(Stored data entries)
<<<<

/-! ## Path overhead -/

/-- A path overhead visit (R201 to R203, Table PO-3): a held one shows HELD, breaks the trace in reception and zeroes the returned REI, and
what has arrived is not processed; another counts the BIP errors and the received REI of what has arrived; on a VC-3 in TUG-3 the defect visit
follows at once (R217). The delay marker toggles at its tick when no toggle waits for an answer, and is lost without one, after which the next
tick toggles anyway (R212); the edge is stamped as its K4 byte leaves (R211). A trace capture arms for the master that asked; ONE_BIP sets its
bit of POH_TEST (R208, R214). -/
def Obligations.PathOverheadWork : Prop :=
  (∀ (s : State) (a : Addr),
    let d := s.dev
    let k := keyCtx O.POH_STATUS a.toNat
    let m := (d.pohOf a.toNat).marker
    let visit := fun (P : Dev → Prop) => ∃ e : Dev, P e ∧
      leaves (.pohVisit a) s (if e.pathType a.toNat = 6 then defectVisit e a.toNat else e)
    (d.runs gPoh = false ∨ provisioned d.active a.toNat = false → visit (fun e => e = d)) ∧
    (d.runs gPoh = true → provisioned d.active a.toNat = true →
      (d.pohHeld a.toNat = true → visit (fun e => e = (((d.putFlag k 6 true).onPathRx a.toNat (fun x => { x with todo := [] })).onPohCtx
        a.toNat (fun x => { x with rei := some 0, trace := { x.trace.broken with buf := [] } })))) ∧
      (d.pohHeld a.toNat = false →
        ((d.pathRxOf a.toNat).todo = [] → visit (fun e => e = (d.putFlag k 6 false).onPathRx a.toNat (fun x => { x with todo := [] }))) ∧
        (∀ c : RxCont, (d.pathRxOf a.toNat).todo = [c] →
          let b := pohBytes (isTu1 (d.pathType a.toNat)) (pohOfCont (d.pathType a.toNat) c.bytes) c.bip
          visit (fun e => (e.pathRxOf a.toNat).todo = []
            ∧ e.rd (keyCtx O.BIP_ERRORS a.toNat) = (d.count (keyCtx O.BIP_ERRORS a.toNat) b.errs).rd (keyCtx O.BIP_ERRORS a.toNat)
            ∧ e.rd (keyCtx O.REI_RX a.toNat) = (d.count (keyCtx O.REI_RX a.toNat) b.rei).rd (keyCtx O.REI_RX a.toNat)))) ∧
      (d.markerMode a.toNat = 2 → d.pohMaster a.toNat = a.toNat →
        (m.ticked = true → m.back = false → leaves (.markerLost a) s ((d.putFlag k 5 true).onPohCtx a.toNat (fun x =>
          { x with marker := { m with retry := true } }))) ∧
        (m.ticked = false ∨ m.back = true ∨ m.retry = true → leaves (.markerTick a) s (d.onPohCtx a.toNat (fun x =>
          { x with marker := { m with tx := !m.tx, back := false, ticked := true, retry := false, edge := true } })))) ∧
      (m.ticked = true → m.back = false → m.retry = false → leaves (.markerTick a) s d)) ∧
    (d.markerMode a.toNat = 2 → m.edge = true → d.markerTx a.toNat = ((d.wr (keyCtx O.MARKER_TX_EDGE a.toNat) d.time).putFlag k 4 true).onPohCtx
      a.toNat (fun x => { x with marker := { m with edge := false } }))) ∧
  (∀ (s : State) (m : Master), reachable s m →
    let d := disarmed s m
    let a := d.selected m
    d.gateOn gPoh = true →
    (adLevel a = 1 ∨ adLevel a = 2 → d.hasRecord a = true →
      accepts (.traceCapture m 1) s m { d.wr (keyOf O.TRACE_CAPTURE (masterNo m)) 1 with
        captures := d.captures.filter (fun c => c.1 != masterNo m) ++ [(masterNo m, a)] } ∧
      (d.inShadow = false → (d.inService && d.paired && d.shadowReady) = false →
        accepts (.oneBip m) s m (d.wr (keyCtx O.POH_TEST a) (d.rd (keyCtx O.POH_TEST a) ||| 2))) ∧
      (d.inShadow = true → abortsWith (.oneBip m) s m 0x08000022 d)) ∧
    (d.hasRecord a = false → abortsWith (.traceCapture m 1) s m 0x08000024 d ∧ abortsWith (.oneBip m) s m 0x08000024 d))

/-! ## Defects -/

/-- A defect visit (R217, R218, R228): a port's raw state and actions are recorded, and a defect is reported exactly when it is raw and
no raw defect of those its row of Table DF-2 lists suppresses it; AIS_OUT follows LOS, OOF, LOF and MS-AIS; a path with a server
signal failure or AIS raises AIS_OUT, and RDI where it terminates; the actions in force wait for the boundary (R16). A block of an error-rate
is complete after its periods; the test at its end declares at 6 errors in 8 blocks (R223). The counts of defective contexts are brought up to
date (R229). -/
def Obligations.DefectVisits : Prop :=
  (∀ (len errs : Nat) (b : Ber), 0 < len →
    (b.period len errs).full = (if len ≤ b.periods + 1 then b.full ++ [b.errs + errs] else b.full)) ∧
  ∀ s : State, s.dev.runs gDefect = true →
    let d := s.dev
    (∀ p : Fin 64, d.hasRecord (portAddr p.val) = true →
      let a := portAddr p.val
      let otu := isOtu (d.portTy p.val)
      let ctl := d.genA (keyCtx O.DEFECT_CTRL a)
      let raw := d.rawPort p.val
      let d1 := d.when (otu && bit raw 10 && !d.clientOof p.val) (fun x => x.holdClient p.val)
      ∃ act rep : Nat,
        (let e := ((d1.wr (keyCtx O.DEFECT_RAW a) raw).wr (keyCtx O.ACTION_STATUS a) act).report a rep
         leaves (.defectVisit (BitVec.ofNat 32 a)) s (e.verifyMark O.VERIFY_RDI_MAP p.val (e.rd (keyCtx O.DEFECT_REPORTED a) &&& 0x4240 != 0)))
        ∧ (∀ i : Nat, i < 28 → bit rep i = (bit raw i &&
            (suppressors true ctl raw &&& suppressPort otu (bits ctl 6 2) i == 0)))
        ∧ (raw &&& 0x27 ≠ 0 → bit act 4 = true) ∧ (raw &&& 0x25 ≠ 0 → bit act 3 = true)) ∧
    (∀ a : Addr, adLevel a.toNat ≠ 3 → d.hasRecord a.toNat = true →
      let raw := d.rawPath a.toNat
      ∃ (act rep : Nat) (e : Dev), leaves (.defectVisit a) s e
        ∧ e.regs = (((d.wr (keyCtx O.DEFECT_RAW a.toNat) raw).wr (keyCtx O.ACTION_STATUS a.toNat) act).report a.toNat rep).regs
        ∧ e.acts = d.acts
        ∧ (∀ i : Nat, bit rep i = true → bit raw i = true)
        ∧ (d.ssf a.toNat = true ∨ bit raw 17 = true → bit act 4 = true ∧ (d.terminates a.toNat = true → bits act 1 2 = 2 ∧ bit act 3 = true))) ∧
    (∀ (a : Addr), d.hasRecord a.toNat = true → threshOf d.active a.toNat false ≠ 0 →
      let b := smLook ({}, {}) d.ber a.toNat
      (∀ (errs : Nat) (r : List Nat), b.1.full = errs :: r → b.1.declared = false →
        let blocks := (errs :: b.1.blocks).take 8
        let next : Ber := if 6 ≤ blocks.sum then { b.1 with full := r, blocks := blocks, run := some (0, 0), declared := true }
          else { b.1 with full := r, blocks := blocks }
        leaves (.berBlockEnd a false) s { d with ber := smPut ({}, {}) d.ber a.toNat (next, b.2) }) ∧
      (b.1.full = [] → leaves (.berBlockEnd a false) s { d with ber := smPut ({}, {}) d.ber a.toNat b })) ∧
    leaves .defectCountUpdate s ((d.wr O.HO_DEFECT_COUNT (d.defective 2)).wr O.LO_DEFECT_COUNT (d.defective 1))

>>>>

→ What you need to do:
Check each line above for the string "follows" and show the ones that have it.

→ Answer for the task:
follows at once (R217). The delay marker toggles at its tick when no toggle waits for an answer, and is lost without one, after which the next
no raw defect of those its row of Table DF-2 lists suppresses it; AIS_OUT follows LOS, OOF, LOF and MS-AIS; a path with a server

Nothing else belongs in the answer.